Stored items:
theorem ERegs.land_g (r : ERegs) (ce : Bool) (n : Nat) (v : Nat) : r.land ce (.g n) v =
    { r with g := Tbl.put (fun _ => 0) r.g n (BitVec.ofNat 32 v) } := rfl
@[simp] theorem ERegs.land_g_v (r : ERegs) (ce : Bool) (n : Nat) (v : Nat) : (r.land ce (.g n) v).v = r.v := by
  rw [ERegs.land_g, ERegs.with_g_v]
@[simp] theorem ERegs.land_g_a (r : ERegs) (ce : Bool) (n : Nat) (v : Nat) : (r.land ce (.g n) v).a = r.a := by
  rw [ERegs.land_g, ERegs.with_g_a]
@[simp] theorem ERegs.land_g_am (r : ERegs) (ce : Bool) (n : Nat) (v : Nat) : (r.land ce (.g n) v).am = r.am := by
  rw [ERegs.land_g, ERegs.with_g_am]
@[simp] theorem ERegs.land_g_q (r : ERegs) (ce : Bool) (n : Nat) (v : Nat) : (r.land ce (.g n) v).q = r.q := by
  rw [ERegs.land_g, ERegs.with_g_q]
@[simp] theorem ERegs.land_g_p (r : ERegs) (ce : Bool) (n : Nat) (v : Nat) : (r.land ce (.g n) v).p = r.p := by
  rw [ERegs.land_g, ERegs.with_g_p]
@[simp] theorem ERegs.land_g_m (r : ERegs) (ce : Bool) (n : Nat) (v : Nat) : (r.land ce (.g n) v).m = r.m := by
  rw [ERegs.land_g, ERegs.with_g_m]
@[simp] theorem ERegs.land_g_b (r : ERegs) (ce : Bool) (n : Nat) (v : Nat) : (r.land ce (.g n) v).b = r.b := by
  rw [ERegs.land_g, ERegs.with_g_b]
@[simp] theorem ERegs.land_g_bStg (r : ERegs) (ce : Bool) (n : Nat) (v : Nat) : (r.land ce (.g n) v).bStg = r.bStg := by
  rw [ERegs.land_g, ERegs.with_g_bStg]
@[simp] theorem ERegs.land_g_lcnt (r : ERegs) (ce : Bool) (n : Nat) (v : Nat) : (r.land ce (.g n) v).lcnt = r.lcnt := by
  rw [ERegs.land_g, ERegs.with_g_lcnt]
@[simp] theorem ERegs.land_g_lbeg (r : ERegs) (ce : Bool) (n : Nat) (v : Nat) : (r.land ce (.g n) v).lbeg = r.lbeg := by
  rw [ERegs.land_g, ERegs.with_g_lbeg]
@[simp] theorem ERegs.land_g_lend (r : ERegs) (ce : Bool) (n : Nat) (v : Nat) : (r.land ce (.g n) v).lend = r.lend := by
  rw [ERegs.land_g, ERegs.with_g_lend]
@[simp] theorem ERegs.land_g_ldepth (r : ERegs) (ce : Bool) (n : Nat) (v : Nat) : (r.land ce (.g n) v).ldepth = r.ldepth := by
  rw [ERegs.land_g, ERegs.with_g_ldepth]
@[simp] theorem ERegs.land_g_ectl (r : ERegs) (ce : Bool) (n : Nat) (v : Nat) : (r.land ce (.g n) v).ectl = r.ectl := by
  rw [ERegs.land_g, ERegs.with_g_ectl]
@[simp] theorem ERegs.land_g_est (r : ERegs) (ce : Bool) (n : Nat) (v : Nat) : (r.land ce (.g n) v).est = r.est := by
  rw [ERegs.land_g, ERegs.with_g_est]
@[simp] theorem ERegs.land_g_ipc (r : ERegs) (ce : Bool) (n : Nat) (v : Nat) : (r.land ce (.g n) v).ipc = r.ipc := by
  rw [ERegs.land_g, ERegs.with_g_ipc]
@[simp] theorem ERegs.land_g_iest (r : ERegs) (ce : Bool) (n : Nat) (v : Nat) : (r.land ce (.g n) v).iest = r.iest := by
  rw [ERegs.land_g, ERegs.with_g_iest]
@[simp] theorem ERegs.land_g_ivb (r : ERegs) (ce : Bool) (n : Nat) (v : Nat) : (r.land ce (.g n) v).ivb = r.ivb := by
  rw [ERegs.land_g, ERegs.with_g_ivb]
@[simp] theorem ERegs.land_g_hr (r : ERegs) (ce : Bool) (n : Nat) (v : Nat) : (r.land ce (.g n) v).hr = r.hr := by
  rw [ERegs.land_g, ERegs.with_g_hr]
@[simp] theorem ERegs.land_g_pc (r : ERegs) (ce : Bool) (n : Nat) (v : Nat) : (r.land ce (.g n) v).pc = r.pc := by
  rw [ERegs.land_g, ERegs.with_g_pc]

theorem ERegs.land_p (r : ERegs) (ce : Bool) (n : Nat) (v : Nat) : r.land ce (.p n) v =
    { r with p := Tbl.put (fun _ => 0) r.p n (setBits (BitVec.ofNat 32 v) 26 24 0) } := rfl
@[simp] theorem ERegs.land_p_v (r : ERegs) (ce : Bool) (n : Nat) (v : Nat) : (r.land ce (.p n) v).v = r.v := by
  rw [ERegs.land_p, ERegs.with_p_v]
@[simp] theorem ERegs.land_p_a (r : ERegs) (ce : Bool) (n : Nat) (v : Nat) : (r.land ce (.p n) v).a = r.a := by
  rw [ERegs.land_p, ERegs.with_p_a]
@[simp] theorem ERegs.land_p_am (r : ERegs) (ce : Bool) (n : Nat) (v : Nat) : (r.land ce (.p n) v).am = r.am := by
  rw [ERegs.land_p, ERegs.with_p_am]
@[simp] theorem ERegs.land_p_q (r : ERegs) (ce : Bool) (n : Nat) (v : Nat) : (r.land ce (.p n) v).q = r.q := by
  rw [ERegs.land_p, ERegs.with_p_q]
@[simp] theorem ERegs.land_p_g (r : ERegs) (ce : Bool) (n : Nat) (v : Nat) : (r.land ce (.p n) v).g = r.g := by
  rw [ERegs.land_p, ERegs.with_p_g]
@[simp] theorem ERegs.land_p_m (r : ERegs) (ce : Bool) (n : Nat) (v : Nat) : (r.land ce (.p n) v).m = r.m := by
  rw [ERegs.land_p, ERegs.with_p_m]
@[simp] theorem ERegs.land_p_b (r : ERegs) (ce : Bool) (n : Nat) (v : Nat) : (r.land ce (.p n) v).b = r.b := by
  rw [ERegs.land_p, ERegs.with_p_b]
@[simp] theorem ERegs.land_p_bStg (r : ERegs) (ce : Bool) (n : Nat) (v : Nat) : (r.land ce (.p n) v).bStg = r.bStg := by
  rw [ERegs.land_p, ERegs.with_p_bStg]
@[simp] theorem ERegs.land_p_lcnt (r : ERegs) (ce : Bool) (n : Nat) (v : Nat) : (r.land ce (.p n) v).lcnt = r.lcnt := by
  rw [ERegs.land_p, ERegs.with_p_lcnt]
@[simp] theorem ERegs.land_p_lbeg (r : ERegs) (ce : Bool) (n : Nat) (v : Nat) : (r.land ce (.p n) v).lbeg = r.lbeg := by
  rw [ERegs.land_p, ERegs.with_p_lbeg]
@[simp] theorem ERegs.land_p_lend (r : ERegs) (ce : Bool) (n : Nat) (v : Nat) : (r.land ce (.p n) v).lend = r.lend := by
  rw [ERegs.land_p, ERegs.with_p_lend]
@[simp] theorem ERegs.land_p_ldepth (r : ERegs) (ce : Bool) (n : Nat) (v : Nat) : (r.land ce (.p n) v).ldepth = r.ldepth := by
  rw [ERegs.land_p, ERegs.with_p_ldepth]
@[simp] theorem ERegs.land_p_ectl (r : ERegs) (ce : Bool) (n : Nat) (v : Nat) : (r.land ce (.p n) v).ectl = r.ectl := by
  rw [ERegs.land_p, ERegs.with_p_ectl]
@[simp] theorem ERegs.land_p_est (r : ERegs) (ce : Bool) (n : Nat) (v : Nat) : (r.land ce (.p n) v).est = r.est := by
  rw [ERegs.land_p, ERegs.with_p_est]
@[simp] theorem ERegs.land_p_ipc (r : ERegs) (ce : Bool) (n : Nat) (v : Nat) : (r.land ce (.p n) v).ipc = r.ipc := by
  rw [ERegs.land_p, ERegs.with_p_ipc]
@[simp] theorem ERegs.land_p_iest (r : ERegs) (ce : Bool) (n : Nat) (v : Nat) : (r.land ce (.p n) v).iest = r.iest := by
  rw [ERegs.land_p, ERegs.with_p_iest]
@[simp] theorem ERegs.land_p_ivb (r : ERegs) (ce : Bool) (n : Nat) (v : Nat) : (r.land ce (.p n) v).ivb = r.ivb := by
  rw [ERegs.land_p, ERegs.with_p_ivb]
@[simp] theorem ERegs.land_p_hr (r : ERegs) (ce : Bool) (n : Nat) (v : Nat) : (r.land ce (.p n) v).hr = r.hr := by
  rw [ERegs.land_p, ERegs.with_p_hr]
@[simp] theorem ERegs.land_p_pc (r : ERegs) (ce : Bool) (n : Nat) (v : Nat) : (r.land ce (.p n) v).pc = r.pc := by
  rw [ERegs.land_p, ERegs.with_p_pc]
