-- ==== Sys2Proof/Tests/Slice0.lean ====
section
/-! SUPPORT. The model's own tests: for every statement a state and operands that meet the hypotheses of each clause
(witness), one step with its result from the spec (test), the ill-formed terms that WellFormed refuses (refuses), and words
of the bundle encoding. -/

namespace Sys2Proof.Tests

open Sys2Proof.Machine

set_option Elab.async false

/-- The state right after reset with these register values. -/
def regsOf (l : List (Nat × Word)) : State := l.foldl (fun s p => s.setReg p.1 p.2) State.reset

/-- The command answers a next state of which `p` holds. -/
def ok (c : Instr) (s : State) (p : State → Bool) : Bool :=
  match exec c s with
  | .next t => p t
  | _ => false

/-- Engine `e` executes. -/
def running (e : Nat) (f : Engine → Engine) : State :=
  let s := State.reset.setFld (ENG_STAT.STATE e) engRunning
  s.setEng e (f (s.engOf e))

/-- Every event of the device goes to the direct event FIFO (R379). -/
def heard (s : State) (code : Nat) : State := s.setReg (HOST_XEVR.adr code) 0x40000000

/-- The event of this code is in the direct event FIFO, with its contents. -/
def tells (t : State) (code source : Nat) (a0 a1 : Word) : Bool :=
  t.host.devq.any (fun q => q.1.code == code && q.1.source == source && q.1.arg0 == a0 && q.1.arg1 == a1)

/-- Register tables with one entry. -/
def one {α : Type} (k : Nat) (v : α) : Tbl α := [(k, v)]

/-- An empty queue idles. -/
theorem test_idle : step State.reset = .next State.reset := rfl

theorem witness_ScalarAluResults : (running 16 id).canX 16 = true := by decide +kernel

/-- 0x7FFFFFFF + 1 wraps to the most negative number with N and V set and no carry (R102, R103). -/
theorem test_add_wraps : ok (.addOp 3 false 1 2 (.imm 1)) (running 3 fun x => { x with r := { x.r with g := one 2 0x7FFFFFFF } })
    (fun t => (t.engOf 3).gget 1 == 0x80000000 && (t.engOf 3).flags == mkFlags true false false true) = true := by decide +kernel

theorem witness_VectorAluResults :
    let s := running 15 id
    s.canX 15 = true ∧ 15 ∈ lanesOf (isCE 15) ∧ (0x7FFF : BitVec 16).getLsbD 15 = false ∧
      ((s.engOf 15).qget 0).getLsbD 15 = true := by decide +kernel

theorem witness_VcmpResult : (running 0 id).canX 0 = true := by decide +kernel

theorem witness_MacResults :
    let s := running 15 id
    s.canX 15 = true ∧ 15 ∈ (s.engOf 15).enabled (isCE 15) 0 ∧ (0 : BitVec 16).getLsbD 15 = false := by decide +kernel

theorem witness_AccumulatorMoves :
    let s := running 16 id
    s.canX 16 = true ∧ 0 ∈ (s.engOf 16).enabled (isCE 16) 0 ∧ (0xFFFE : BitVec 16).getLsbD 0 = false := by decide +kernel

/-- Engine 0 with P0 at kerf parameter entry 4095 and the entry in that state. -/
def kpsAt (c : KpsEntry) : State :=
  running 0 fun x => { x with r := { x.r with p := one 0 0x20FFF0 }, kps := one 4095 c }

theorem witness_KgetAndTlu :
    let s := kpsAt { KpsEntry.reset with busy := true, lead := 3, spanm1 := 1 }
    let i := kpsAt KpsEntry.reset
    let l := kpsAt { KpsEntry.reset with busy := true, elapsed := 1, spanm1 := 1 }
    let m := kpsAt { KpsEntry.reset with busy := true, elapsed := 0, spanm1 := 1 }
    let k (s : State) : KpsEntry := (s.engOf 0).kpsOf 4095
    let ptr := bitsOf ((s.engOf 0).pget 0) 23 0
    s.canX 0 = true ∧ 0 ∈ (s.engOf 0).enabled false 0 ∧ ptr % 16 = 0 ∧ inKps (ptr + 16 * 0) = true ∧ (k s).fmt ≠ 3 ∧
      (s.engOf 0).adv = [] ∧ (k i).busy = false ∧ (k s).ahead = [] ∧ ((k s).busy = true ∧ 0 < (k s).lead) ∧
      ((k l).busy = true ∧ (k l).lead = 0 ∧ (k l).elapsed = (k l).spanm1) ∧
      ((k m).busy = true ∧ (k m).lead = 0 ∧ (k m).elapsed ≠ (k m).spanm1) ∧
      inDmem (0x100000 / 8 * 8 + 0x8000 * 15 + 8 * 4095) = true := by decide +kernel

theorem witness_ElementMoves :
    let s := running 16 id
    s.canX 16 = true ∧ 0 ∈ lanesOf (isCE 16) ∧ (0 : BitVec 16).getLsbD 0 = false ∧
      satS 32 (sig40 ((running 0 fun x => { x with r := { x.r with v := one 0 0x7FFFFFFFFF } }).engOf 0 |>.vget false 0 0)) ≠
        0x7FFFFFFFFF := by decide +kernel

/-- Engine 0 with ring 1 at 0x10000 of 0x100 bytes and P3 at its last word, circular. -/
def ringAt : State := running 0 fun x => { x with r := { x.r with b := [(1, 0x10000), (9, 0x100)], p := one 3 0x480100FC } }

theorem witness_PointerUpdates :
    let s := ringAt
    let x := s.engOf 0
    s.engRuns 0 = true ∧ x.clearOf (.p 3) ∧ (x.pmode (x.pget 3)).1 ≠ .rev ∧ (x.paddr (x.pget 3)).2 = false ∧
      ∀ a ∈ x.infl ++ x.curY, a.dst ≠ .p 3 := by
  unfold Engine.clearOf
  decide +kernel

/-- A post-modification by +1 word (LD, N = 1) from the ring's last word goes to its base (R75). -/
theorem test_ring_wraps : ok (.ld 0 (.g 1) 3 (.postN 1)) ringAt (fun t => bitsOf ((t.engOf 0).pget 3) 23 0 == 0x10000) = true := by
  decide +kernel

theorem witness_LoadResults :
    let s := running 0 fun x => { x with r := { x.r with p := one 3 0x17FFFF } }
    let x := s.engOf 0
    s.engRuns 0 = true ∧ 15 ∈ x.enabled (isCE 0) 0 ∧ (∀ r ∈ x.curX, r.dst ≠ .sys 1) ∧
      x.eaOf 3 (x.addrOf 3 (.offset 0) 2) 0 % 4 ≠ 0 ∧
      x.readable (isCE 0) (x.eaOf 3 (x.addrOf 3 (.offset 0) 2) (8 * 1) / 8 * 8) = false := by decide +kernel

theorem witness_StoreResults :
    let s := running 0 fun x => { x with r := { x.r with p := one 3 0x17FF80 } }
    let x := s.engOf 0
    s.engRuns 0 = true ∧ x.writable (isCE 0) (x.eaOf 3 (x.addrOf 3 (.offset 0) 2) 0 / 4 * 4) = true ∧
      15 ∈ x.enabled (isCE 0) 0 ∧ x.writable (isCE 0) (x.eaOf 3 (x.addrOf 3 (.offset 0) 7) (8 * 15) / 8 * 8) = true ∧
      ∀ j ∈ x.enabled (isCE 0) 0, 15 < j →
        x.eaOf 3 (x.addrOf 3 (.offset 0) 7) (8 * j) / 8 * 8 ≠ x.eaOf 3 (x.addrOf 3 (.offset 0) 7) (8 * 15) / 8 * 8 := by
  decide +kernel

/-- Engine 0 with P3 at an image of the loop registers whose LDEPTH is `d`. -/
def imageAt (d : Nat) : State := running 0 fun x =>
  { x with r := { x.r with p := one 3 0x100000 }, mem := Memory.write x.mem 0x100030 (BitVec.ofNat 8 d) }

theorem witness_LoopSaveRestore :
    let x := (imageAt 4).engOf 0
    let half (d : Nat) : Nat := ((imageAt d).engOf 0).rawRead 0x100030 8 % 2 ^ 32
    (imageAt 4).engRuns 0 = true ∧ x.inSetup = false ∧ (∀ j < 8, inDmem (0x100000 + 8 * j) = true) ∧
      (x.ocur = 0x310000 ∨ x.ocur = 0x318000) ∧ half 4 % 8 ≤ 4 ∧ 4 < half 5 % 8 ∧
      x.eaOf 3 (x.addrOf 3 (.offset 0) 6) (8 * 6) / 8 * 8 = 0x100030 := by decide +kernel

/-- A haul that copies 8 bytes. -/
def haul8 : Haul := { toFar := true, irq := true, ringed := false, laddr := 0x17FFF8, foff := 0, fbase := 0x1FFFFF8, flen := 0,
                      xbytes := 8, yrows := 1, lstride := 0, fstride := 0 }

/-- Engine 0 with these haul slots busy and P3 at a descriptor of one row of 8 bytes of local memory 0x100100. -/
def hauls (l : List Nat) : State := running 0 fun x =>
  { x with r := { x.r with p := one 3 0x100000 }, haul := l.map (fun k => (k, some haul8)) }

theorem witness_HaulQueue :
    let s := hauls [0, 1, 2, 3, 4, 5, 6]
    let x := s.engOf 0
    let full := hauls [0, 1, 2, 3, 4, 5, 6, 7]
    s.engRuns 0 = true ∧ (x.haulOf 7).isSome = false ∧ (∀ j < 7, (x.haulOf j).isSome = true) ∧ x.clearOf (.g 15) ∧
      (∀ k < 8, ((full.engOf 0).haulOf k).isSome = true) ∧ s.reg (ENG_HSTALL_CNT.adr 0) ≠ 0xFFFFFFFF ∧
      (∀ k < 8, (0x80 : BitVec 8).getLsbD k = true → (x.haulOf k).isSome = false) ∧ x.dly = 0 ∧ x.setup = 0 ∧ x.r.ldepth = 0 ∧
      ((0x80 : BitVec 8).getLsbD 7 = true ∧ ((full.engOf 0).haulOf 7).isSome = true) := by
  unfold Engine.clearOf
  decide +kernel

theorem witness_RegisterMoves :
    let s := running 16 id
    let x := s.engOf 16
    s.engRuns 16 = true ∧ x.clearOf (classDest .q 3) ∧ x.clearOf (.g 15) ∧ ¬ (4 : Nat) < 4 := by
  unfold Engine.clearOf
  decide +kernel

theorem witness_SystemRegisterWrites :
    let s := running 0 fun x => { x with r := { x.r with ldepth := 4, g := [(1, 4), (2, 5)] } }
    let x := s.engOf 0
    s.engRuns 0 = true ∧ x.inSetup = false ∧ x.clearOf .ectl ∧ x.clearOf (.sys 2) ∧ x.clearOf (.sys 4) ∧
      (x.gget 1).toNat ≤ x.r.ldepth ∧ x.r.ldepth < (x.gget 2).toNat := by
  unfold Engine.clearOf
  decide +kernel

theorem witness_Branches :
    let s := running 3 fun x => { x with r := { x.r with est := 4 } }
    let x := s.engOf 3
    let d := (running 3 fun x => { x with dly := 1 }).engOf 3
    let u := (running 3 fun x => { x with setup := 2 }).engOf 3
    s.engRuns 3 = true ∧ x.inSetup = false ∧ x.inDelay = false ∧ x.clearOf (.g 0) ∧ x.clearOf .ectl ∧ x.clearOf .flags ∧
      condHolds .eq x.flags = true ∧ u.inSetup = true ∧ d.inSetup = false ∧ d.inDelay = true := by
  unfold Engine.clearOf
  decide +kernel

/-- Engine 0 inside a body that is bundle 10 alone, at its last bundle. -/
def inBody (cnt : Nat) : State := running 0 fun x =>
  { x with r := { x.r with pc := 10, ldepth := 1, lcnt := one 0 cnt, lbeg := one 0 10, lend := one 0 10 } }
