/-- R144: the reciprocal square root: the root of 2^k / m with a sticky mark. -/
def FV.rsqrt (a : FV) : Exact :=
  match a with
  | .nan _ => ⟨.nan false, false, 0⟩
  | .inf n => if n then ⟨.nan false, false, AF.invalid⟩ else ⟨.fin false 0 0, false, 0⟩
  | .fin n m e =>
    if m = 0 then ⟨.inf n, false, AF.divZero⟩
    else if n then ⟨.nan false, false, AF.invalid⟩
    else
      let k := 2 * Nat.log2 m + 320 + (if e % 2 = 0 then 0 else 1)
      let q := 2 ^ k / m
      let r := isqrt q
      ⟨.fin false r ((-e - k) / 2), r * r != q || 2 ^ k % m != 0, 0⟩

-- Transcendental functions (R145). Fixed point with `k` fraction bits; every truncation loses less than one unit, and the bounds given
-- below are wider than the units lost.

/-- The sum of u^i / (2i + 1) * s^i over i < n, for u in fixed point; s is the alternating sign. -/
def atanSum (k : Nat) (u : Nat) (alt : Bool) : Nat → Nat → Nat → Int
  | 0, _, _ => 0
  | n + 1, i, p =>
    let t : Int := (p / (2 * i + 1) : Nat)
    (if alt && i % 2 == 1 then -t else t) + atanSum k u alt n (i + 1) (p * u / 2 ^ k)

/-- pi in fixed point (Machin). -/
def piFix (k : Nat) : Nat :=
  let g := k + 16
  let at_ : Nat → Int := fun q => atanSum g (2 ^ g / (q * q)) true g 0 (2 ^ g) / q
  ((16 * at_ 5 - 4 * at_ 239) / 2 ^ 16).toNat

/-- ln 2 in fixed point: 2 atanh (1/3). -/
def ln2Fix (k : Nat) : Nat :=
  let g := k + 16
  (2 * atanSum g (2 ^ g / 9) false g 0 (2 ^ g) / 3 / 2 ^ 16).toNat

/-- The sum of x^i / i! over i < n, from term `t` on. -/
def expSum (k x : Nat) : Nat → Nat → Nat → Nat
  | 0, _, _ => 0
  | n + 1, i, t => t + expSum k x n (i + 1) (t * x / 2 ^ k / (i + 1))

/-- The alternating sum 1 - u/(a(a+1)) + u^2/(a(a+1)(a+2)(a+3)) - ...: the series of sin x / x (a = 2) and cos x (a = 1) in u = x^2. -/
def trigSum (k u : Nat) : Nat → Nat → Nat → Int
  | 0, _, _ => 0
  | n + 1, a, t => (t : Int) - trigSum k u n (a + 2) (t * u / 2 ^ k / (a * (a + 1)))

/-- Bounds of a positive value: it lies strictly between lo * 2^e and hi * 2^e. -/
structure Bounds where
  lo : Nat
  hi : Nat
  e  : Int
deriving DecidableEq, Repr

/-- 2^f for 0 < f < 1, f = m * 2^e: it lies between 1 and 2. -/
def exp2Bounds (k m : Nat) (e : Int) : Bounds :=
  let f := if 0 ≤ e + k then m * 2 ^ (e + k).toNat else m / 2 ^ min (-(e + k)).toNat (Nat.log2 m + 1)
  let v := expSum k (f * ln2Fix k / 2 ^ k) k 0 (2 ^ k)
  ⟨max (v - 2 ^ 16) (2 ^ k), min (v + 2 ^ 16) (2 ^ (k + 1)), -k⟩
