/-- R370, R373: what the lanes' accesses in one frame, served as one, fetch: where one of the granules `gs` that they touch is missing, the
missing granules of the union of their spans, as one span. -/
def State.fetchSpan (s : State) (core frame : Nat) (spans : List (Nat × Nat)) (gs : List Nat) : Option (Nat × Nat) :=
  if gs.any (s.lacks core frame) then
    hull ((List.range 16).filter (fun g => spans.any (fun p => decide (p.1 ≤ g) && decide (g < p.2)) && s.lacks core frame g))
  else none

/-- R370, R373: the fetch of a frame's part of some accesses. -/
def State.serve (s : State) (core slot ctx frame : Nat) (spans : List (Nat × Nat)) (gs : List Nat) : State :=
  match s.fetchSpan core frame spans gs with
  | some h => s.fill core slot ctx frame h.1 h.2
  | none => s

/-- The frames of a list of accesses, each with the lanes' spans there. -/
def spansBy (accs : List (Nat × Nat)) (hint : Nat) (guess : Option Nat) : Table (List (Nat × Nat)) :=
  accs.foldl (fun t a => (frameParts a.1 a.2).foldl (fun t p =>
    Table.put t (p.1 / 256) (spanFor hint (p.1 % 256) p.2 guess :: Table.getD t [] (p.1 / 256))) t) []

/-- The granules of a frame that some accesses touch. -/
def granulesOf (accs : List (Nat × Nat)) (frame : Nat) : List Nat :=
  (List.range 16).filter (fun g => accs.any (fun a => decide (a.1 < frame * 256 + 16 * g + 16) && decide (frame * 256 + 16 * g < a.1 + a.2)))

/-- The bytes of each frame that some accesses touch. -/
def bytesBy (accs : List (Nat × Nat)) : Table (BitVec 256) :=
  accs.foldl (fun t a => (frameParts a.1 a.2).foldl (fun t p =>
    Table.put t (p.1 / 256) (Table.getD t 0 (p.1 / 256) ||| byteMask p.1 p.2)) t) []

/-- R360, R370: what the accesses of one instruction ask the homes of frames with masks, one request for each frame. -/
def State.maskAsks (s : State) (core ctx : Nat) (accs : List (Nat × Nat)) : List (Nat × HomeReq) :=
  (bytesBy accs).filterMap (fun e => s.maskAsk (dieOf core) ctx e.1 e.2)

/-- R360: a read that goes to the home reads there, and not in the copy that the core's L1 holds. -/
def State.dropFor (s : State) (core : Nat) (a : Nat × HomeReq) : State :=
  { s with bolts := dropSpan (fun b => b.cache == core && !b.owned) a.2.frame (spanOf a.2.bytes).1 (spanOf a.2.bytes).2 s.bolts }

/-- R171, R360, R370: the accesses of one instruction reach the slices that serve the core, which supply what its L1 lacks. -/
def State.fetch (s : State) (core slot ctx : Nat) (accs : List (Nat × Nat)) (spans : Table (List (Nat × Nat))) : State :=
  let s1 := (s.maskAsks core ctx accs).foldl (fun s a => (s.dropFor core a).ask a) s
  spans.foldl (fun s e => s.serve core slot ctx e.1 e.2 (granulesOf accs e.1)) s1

- INSTRUCTIONS FOR THE TASK -
Which lines above run from the one containing "rw [ERegs.land_p, ERegs.with_p_est]" to the one containing "rw [ERegs.land_p, ERegs.with_p_pc]"? Give them again exactly, both ends included.

- WORKED SOLUTION -
  rw [ERegs.land_p, ERegs.with_p_est]
@[simp] theorem ERegs.land_p_ipc (r : ERegs) (ce : Bool) (n : Nat) (v : Nat) : (r.land ce (.p n) v).ipc = r.ipc := by
  rw [ERegs.land_p, ERegs.with_p_ipc]
@[simp] theorem ERegs.land_p_iest (r : ERegs) (ce : Bool) (n : Nat) (v : Nat) : (r.land ce (.p n) v).iest = r.iest := by
  rw [ERegs.land_p, ERegs.with_p_iest]
@[simp] theorem ERegs.land_p_ivb (r : ERegs) (ce : Bool) (n : Nat) (v : Nat) : (r.land ce (.p n) v).ivb = r.ivb := by
  rw [ERegs.land_p, ERegs.with_p_ivb]
@[simp] theorem ERegs.land_p_hr (r : ERegs) (ce : Bool) (n : Nat) (v : Nat) : (r.land ce (.p n) v).hr = r.hr := by
  rw [ERegs.land_p, ERegs.with_p_hr]
@[simp] theorem ERegs.land_p_pc (r : ERegs) (ce : Bool) (n : Nat) (v : Nat) : (r.land ce (.p n) v).pc = r.pc := by
  rw [ERegs.land_p, ERegs.with_p_pc]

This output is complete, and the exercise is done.